━━ The records ━━
-- ==== Sys2Proof/Laws/Keeps/Ops.lean ====
section
/-! SUPPORT. What each operation of Machine/Ops.lean keeps. -/

namespace Sys2Proof.Machine

open Sys2Proof

set_option Elab.async false
set_option linter.unusedTactic false
set_option linter.unreachableTactic false
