-- ==== Sys2Proof/Laws/Keeps/Power.lean ====
section
/-! SUPPORT. What each operation of Machine/Power.lean keeps. -/

namespace Sys2Proof.Machine

open Sys2Proof

set_option Elab.async false
set_option linter.unusedTactic false
set_option linter.unreachableTactic false
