-- ==== Sys2Proof/Laws/Keeps/HostPort.lean ====
section
/-! SUPPORT. What each operation of Machine/HostPort.lean keeps. -/

namespace Sys2Proof.Machine

open Sys2Proof

set_option Elab.async false
set_option linter.unusedTactic false
set_option linter.unreachableTactic false

theorem execCxlLinkUp_keeps {T : Touch} {s0 : State} (mode : ℕ) (width : ℕ) (rate : ℕ) (ideIo : Bool) (ideCm : Bool) (s : State) (hk : Keeps T s0 s) (ht : T.cxl = true := by simp [*]) :
    OutKeeps T s0 (execCxlLinkUp mode width rate ideIo ideCm s) := by
  unfold execCxlLinkUp
  try dsimp only
  repeat' first | (with_reducible assumption) | (simp +contextual (maxDischargeDepth := 60) only [modCxl_keeps, ht]; done) | split | (with_reducible apply keeps_foldl) | (with_reducible apply keeps_foldl_fst) | (with_reducible apply keeps_foldl_snd) | (with_reducible apply keeps_foldl_snd2) | (intro _ _ _) | (intro _ _) | with_reducible apply onlyIf_keeps | with_reducible apply modCxl_keeps | with_reducible apply keeps_ite | with_reducible apply outKeeps_ite | with_reducible apply atUnit_keeps | dsimp only
theorem execCxlLinkDown_keeps {T : Touch} {s0 : State} (s : State) (hk : Keeps T s0 s) (ht : T.regs = true ∧ T.stackMap = true ∧ T.deeps = true ∧ T.chans = true ∧ T.cxl = true ∧ T.boot = true ∧ T.rcv = true := by simp [*]) :
    OutKeeps T s0 (execCxlLinkDown s) := by
  unfold execCxlLinkDown
  try dsimp only
  repeat' first | (with_reducible assumption) | (simp +contextual (maxDischargeDepth := 60) only [detach_keeps, linkDown_keeps, ht, and_self]; done) | split | (with_reducible apply keeps_foldl) | (with_reducible apply keeps_foldl_fst) | (with_reducible apply keeps_foldl_snd) | (with_reducible apply keeps_foldl_snd2) | (intro _ _ _) | (intro _ _) | with_reducible apply onlyIf_keeps | with_reducible apply detach_keeps | with_reducible apply linkDown_keeps | with_reducible apply keeps_ite | with_reducible apply outKeeps_ite | with_reducible apply atUnit_keeps | dsimp only
theorem resetPort_keeps {T : Touch} {s0 : State} (s : State) (hk : Keeps T s0 s) (ht : T.regs = true ∧ T.tillers = true ∧ T.stackMap = true ∧ T.deeps = true ∧ T.objs = true ∧ T.grans = true ∧ T.shareGroups = true ∧ T.used = true ∧ T.migs = true ∧ T.heldBy = true ∧ T.chans = true ∧ T.links = true ∧ T.cxl = true ∧ T.boot = true ∧ T.rcv = true ∧ T.flights = true := by simp [*]) :
    Keeps T s0 (resetPort s) := by
  unfold resetPort
  simp +contextual (maxDischargeDepth := 60) only [hk, beginReset_keeps, modCxl_keeps, ht, and_self]
theorem execPerstAssert_keeps {T : Touch} {s0 : State} (s : State) (hk : Keeps T s0 s) (ht : T.regs = true ∧ T.tillers = true ∧ T.stackMap = true ∧ T.deeps = true ∧ T.objs = true ∧ T.grans = true ∧ T.shareGroups = true ∧ T.used = true ∧ T.migs = true ∧ T.heldBy = true ∧ T.chans = true ∧ T.links = true ∧ T.cxl = true ∧ T.boot = true ∧ T.rcv = true ∧ T.flights = true := by simp [*]) :
    OutKeeps T s0 (execPerstAssert s) := by
  unfold execPerstAssert
  try dsimp only
  repeat' first | (with_reducible assumption) | (simp +contextual (maxDischargeDepth := 60) only [resetPort_keeps, detach_keeps, linkDown_keeps, modCxl_keeps, ht, and_self]; done) | split | (with_reducible apply keeps_foldl) | (with_reducible apply keeps_foldl_fst) | (with_reducible apply keeps_foldl_snd) | (with_reducible apply keeps_foldl_snd2) | (intro _ _ _) | (intro _ _) | with_reducible apply onlyIf_keeps | with_reducible apply resetPort_keeps | with_reducible apply detach_keeps | with_reducible apply linkDown_keeps | with_reducible apply modCxl_keeps | with_reducible apply keeps_ite | with_reducible apply outKeeps_ite | with_reducible apply atUnit_keeps | dsimp only
theorem execCxlHotReset_keeps {T : Touch} {s0 : State} (s : State) (hk : Keeps T s0 s) (ht : T.regs = true ∧ T.tillers = true ∧ T.stackMap = true ∧ T.deeps = true ∧ T.objs = true ∧ T.grans = true ∧ T.shareGroups = true ∧ T.used = true ∧ T.migs = true ∧ T.heldBy = true ∧ T.chans = true ∧ T.links = true ∧ T.cxl = true ∧ T.boot = true ∧ T.rcv = true ∧ T.flights = true := by simp [*]) :
    OutKeeps T s0 (execCxlHotReset s) := by
  unfold execCxlHotReset
  try dsimp only
  repeat' first | (with_reducible assumption) | (simp +contextual (maxDischargeDepth := 60) only [resetPort_keeps, detach_keeps, linkDown_keeps, ht, and_self]; done) | split | (with_reducible apply keeps_foldl) | (with_reducible apply keeps_foldl_fst) | (with_reducible apply keeps_foldl_snd) | (with_reducible apply keeps_foldl_snd2) | (intro _ _ _) | (intro _ _) | with_reducible apply onlyIf_keeps | with_reducible apply resetPort_keeps | with_reducible apply detach_keeps | with_reducible apply linkDown_keeps | with_reducible apply keeps_ite | with_reducible apply outKeeps_ite | with_reducible apply atUnit_keeps | dsimp only
theorem execCxlFlr_keeps {T : Touch} {s0 : State} (s : State) (hk : Keeps T s0 s) (ht : T.regs = true ∧ T.tillers = true ∧ T.stackMap = true ∧ T.deeps = true ∧ T.objs = true ∧ T.grans = true ∧ T.shareGroups = true ∧ T.used = true ∧ T.migs = true ∧ T.heldBy = true ∧ T.chans = true ∧ T.links = true ∧ T.cxl = true ∧ T.boot = true ∧ T.rcv = true ∧ T.flights = true := by simp [*]) :
    OutKeeps T s0 (execCxlFlr s) := by
  unfold execCxlFlr
  try dsimp only
  repeat' first | (with_reducible assumption) | (simp +contextual (maxDischargeDepth := 60) only [resetPort_keeps, detach_keeps, ht, and_self]; done) | split | (with_reducible apply keeps_foldl) | (with_reducible apply keeps_foldl_fst) | (with_reducible apply keeps_foldl_snd) | (with_reducible apply keeps_foldl_snd2) | (intro _ _ _) | (intro _ _) | with_reducible apply onlyIf_keeps | with_reducible apply resetPort_keeps | with_reducible apply detach_keeps | with_reducible apply keeps_ite | with_reducible apply outKeeps_ite | with_reducible apply atUnit_keeps | dsimp only
theorem execIdeIntegrityFail_keeps {T : Touch} {s0 : State} (s : State) (hk : Keeps T s0 s) (ht : T.regs = true ∧ T.stackMap = true ∧ T.deeps = true ∧ T.chans = true ∧ T.cxl = true ∧ T.boot = true ∧ T.rcv = true := by simp [*]) :
    OutKeeps T s0 (execIdeIntegrityFail s) := by
  unfold execIdeIntegrityFail
  try dsimp only
  repeat' first | (with_reducible assumption) | (simp +contextual (maxDischargeDepth := 60) only [logRec_keeps, setEv_keeps, detach_keeps, linkDown_keeps, ht, and_self]; done) | split | (with_reducible apply keeps_foldl) | (with_reducible apply keeps_foldl_fst) | (with_reducible apply keeps_foldl_snd) | (with_reducible apply keeps_foldl_snd2) | (intro _ _ _) | (intro _ _) | with_reducible apply onlyIf_keeps | with_reducible apply logRec_keeps | with_reducible apply setEv_keeps | with_reducible apply detach_keeps | with_reducible apply linkDown_keeps | with_reducible apply keeps_ite | with_reducible apply outKeeps_ite | with_reducible apply atUnit_keeps | dsimp only
theorem execHostWdExpire_keeps {T : Touch} {s0 : State} (s : State) (hk : Keeps T s0 s) (ht : T.regs = true ∧ T.stackMap = true ∧ T.deeps = true ∧ T.chans = true ∧ T.cxl = true ∧ T.boot = true ∧ T.rcv = true := by simp [*]) :
    OutKeeps T s0 (execHostWdExpire s) := by
  unfold execHostWdExpire
  try dsimp only
  repeat' first | (with_reducible assumption) | (simp +contextual (maxDischargeDepth := 60) only [detach_keeps, ht, and_self]; done) | split | (with_reducible apply keeps_foldl) | (with_reducible apply keeps_foldl_fst) | (with_reducible apply keeps_foldl_snd) | (with_reducible apply keeps_foldl_snd2) | (intro _ _ _) | (intro _ _) | with_reducible apply onlyIf_keeps | with_reducible apply detach_keeps | with_reducible apply keeps_ite | with_reducible apply outKeeps_ite | with_reducible apply atUnit_keeps | dsimp only
theorem execHostWdWrite_keeps {T : Touch} {s0 : State} (_w : Word) (s : State) (hk : Keeps T s0 s) (ht : T.cxl = true := by simp [*]) :
    OutKeeps T s0 (execHostWdWrite _w s) := by
  unfold execHostWdWrite
  try dsimp only
  repeat' first | (with_reducible assumption) | (simp +contextual (maxDischargeDepth := 60) only [modCxl_keeps, ht]; done) | split | (with_reducible apply keeps_foldl) | (with_reducible apply keeps_foldl_fst) | (with_reducible apply keeps_foldl_snd) | (with_reducible apply keeps_foldl_snd2) | (intro _ _ _) | (intro _ _) | with_reducible apply onlyIf_keeps | with_reducible apply modCxl_keeps | with_reducible apply keeps_ite | with_reducible apply outKeeps_ite | with_reducible apply atUnit_keeps | dsimp only
theorem execCxpAttach_keeps {T : Touch} {s0 : State} (s : State) (hk : Keeps T s0 s) (ht : T.regs = true ∧ T.chans = true ∧ T.cxl = true := by simp [*]) :
    OutKeeps T s0 (execCxpAttach s) := by
  unfold execCxpAttach
  try dsimp only
  repeat' first | (with_reducible assumption) | (simp +contextual (maxDischargeDepth := 60) only [setEv_keeps, modCxl_keeps, ht, and_self]; done) | split | (with_reducible apply keeps_foldl) | (with_reducible apply keeps_foldl_fst) | (with_reducible apply keeps_foldl_snd) | (with_reducible apply keeps_foldl_snd2) | (intro _ _ _) | (intro _ _) | with_reducible apply onlyIf_keeps | with_reducible apply setEv_keeps | with_reducible apply modCxl_keeps | with_reducible apply keeps_ite | with_reducible apply outKeeps_ite | with_reducible apply atUnit_keeps | dsimp only
theorem execCxpDetach_keeps {T : Touch} {s0 : State} (s : State) (hk : Keeps T s0 s) (ht : T.regs = true ∧ T.stackMap = true ∧ T.deeps = true ∧ T.chans = true ∧ T.cxl = true ∧ T.boot = true ∧ T.rcv = true := by simp [*]) :
    OutKeeps T s0 (execCxpDetach s) := by
  unfold execCxpDetach
  try dsimp only
  repeat' first | (with_reducible assumption) | (simp +contextual (maxDischargeDepth := 60) only [detach_keeps, ht, and_self]; done) | split | (with_reducible apply keeps_foldl) | (with_reducible apply keeps_foldl_fst) | (with_reducible apply keeps_foldl_snd) | (with_reducible apply keeps_foldl_snd2) | (intro _ _ _) | (intro _ _) | with_reducible apply onlyIf_keeps | with_reducible apply detach_keeps | with_reducible apply keeps_ite | with_reducible apply outKeeps_ite | with_reducible apply atUnit_keeps | dsimp only
theorem execHdmCommit_keeps {T : Touch} {s0 : State} (base : ℕ) (size : ℕ) (s : State) (hk : Keeps T s0 s) (ht : T.cxl = true := by simp [*]) :
    OutKeeps T s0 (execHdmCommit base size s) := by
  unfold execHdmCommit
  try dsimp only
  repeat' first | (with_reducible assumption) | (simp +contextual (maxDischargeDepth := 60) only [modCxl_keeps, ht]; done) | split | (with_reducible apply keeps_foldl) | (with_reducible apply keeps_foldl_fst) | (with_reducible apply keeps_foldl_snd) | (with_reducible apply keeps_foldl_snd2) | (intro _ _ _) | (intro _ _) | with_reducible apply onlyIf_keeps | with_reducible apply modCxl_keeps | with_reducible apply keeps_ite | with_reducible apply outKeeps_ite | with_reducible apply atUnit_keeps | dsimp only
theorem execBar0BadAccess_keeps {T : Touch} {s0 : State} (write : Bool) (s : State) (hk : Keeps T s0 s) (ht : T.regs = true ∧ T.chans = true ∧ T.cxl = true := by simp [*]) :
    OutKeeps T s0 (execBar0BadAccess write s) := by
  unfold execBar0BadAccess
  try dsimp only
  repeat' first | (with_reducible assumption) | (simp +contextual (maxDischargeDepth := 60) only [setEv_keeps, modCxl_keeps, ht, and_self]; done) | split | (with_reducible apply keeps_foldl) | (with_reducible apply keeps_foldl_fst) | (with_reducible apply keeps_foldl_snd) | (with_reducible apply keeps_foldl_snd2) | (intro _ _ _) | (intro _ _) | with_reducible apply onlyIf_keeps | with_reducible apply setEv_keeps | with_reducible apply modCxl_keeps | with_reducible apply keeps_ite | with_reducible apply outKeeps_ite | with_reducible apply atUnit_keeps | dsimp only
theorem regionDeny_keeps {T : Touch} {s0 : State} (r : ℕ) (write : Bool) (cause : ℕ) (reqId : ℕ) (pasid : ℕ) (hasPasid : Bool) (s : State) (hk : Keeps T s0 s) (ht : T.regs = true ∧ T.chans = true ∧ T.cxl = true := by simp [*]) :
    Keeps T s0 (regionDeny r write cause reqId pasid hasPasid s) := by
  unfold regionDeny
  simp +contextual (maxDischargeDepth := 60) only [hk, cntInc_keeps, setEv_keeps, wr_keeps, ht, and_self]
theorem bar4Out_keeps {T : Touch} {s0 : State} (status : ℕ) (data : List Byte) (s : State) (hk : Keeps T s0 s) (ht : T.cxl = true := by simp [*]) :
    Keeps T s0 (bar4Out status data s) := by
  unfold bar4Out
  simp +contextual (maxDischargeDepth := 60) only [hk, modCxl_keeps, ht]
theorem execBar4Read_keeps {T : Touch} {s0 : State} (off : ℕ) (len : ℕ) (reqId : ℕ) (pasid : ℕ) (hasPasid : Bool) (s : State) (hk : Keeps T s0 s) (ht : T.regs = true ∧ T.stackMap = true ∧ T.deeps = true ∧ T.poison = true ∧ T.heldBy = true ∧ T.xlat = true ∧ T.chans = true ∧ T.cxl = true ∧ T.boot = true ∧ T.rcv = true := by simp [*]) :
    OutKeeps T s0 (execBar4Read off len reqId pasid hasPasid s) := by
  unfold execBar4Read
  try dsimp only
  repeat' first | (with_reducible assumption) | (simp +contextual (maxDischargeDepth := 60) only [ht, and_self]; done) | split | (with_reducible apply keeps_foldl) | (with_reducible apply keeps_foldl_fst) | (with_reducible apply keeps_foldl_snd) | (with_reducible apply keeps_foldl_snd2) | (intro _ _ _) | (intro _ _) | with_reducible apply onlyIf_keeps | with_reducible apply bar4Out_keeps | with_reducible apply regionDeny_keeps | with_reducible apply gated_keeps | with_reducible apply objRead_keeps | with_reducible apply keeps_ite | with_reducible apply outKeeps_ite | with_reducible apply atUnit_keeps | dsimp only
theorem execBar4Write_keeps {T : Touch} {s0 : State} (off : ℕ) (reqId : ℕ) (pasid : ℕ) (hasPasid : Bool) (data : List Byte) (s : State) (hk : Keeps T s0 s) (ht : T.regs = true ∧ T.tillers = true ∧ T.stackMap = true ∧ T.deeps = true ∧ T.dram = true ∧ T.poison = true ∧ T.husk = true ∧ T.huskBad = true ∧ T.objs = true ∧ T.grans = true ∧ T.heldBy = true ∧ T.xlat = true ∧ T.chans = true ∧ T.cxl = true ∧ T.boot = true ∧ T.rcv = true ∧ T.notices = true := by simp [*]) :
    OutKeeps T s0 (execBar4Write off reqId pasid hasPasid data s) := by
  unfold execBar4Write
  try dsimp only
  repeat' first | (with_reducible assumption) | (simp +contextual (maxDischargeDepth := 60) only [objStore_keeps, ht, and_self]; done) | split | (with_reducible apply keeps_foldl) | (with_reducible apply keeps_foldl_fst) | (with_reducible apply keeps_foldl_snd) | (with_reducible apply keeps_foldl_snd2) | (intro _ _ _) | (intro _ _) | with_reducible apply onlyIf_keeps | with_reducible apply regionDeny_keeps | with_reducible apply cntInc_keeps | with_reducible apply modCxl_keeps | with_reducible apply gated_keeps | with_reducible apply objStore_keeps | with_reducible apply keeps_ite | with_reducible apply outKeeps_ite | with_reducible apply atUnit_keeps | dsimp only

end Sys2Proof.Machine
end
━━━
Please give again the lines above between the line holding "Keeps T s0 (regionDeny" and the line holding "wr_keeps, ht, and_self]", inclusive, exactly as they are and with nothing added.

    Keeps T s0 (regionDeny r write cause reqId pasid hasPasid s) := by
  unfold regionDeny
  simp +contextual (maxDischargeDepth := 60) only [hk, cntInc_keeps, setEv_keeps, wr_keeps, ht, and_self]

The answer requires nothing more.